When I’m teaching a new client how to lift a weight and perform proper repetitions (reps) within a set, I like to break it down into three parts. Most new trainees don’t think too much about lowering the weight or slowing it down before changing direction and raising the weight. Most of their efforts are spent trying to raise the weight. Afterwards they just let the weight fall without control before raising it again. I have found that many weight-training injuries occur at the transformation point of lowering to raising the weight.
When lifting weights (and that includes your body weight, as well) for the goal of increased muscular strength, endurance and hypertrophy; breaking down a rep into three parts can prevent injury and produce better results.

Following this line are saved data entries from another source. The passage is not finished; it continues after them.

-- ==== Sys2Proof/Config.lean ====
section
/-! DEFINITION. The fixed figures of the part: the capacities of its collections and the constants of
its lines.  The spec leaves no value free, so this file declares no opaque constant. -/

namespace Sys2Proof.Config

/-- Item table slots (R19). -/
def itemSlots : Nat := 512
/-- Element pool records (R20). -/
def elementPool : Nat := 2048
/-- Elements of one item (R20). -/
def elementsPerItem : Nat := 32
/-- Arm queue entries (R114). -/
def armQueue : Nat := 48
/-- Entries of one urgent cue list (R167). -/
def cueList : Nat := 4
/-- Request FIFO entries (R200). -/
def requestFifo : Nat := 4
/-- Response FIFO entries (R201). -/
def responseFifo : Nat := 4
/-- Notice FIFO entries (R204). -/
def noticeFifo : Nat := 32
/-- Serial ports of one group (R139). -/
def groupMembers : Nat := 6
/-- Entries of a group's issue history (R139). -/
def groupHistory : Nat := 8
/-- Cells of a display row (R161). -/
def rowCells : Nat := 20
/-- The longest take lead (R74). -/
def takeLeadMax : Nat := 500
/-- The largest planned duration (R25). -/
def durationMax : Nat := 1048575
/-- 500 ms of busy wait in cycles of the 27 MHz OSC_IN (R179). -/
def busyLimit : Nat := 13500000

end Sys2Proof.Config
end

The three parts to a safe rep are:
- Eccentric Speed: Lower the weight relatively slowly. I like to start clients out with a five second eccentric or lowering speed. By lowering the weight slowly, you are in more control and can decelerate the weight safely at the transformation point to pause and change direction to then lift the weight.
- Transformation Pause: This is the point where injury is most likely to take place if the weight is being lowered out of control and you have to quickly change direction with it. Make sure you are in control of the weight to slow down and pause for a second before changing direction.
- Concentric Speed: You can raise the weight a little faster then you lower the weight. I like to start clients out with a three second concentric speed when raising the weight. But be careful not to go too fast because there is also a point of transformation when it’s time to lower the weight.
If you are relatively new to resistance training or just want to be smart about how you lift weights, follow the guidelines above. Building your body up and staying injury free should go hand-in-hand. Don’t take risks in the gym. Try my three-part rep technique and let me known if it works for you.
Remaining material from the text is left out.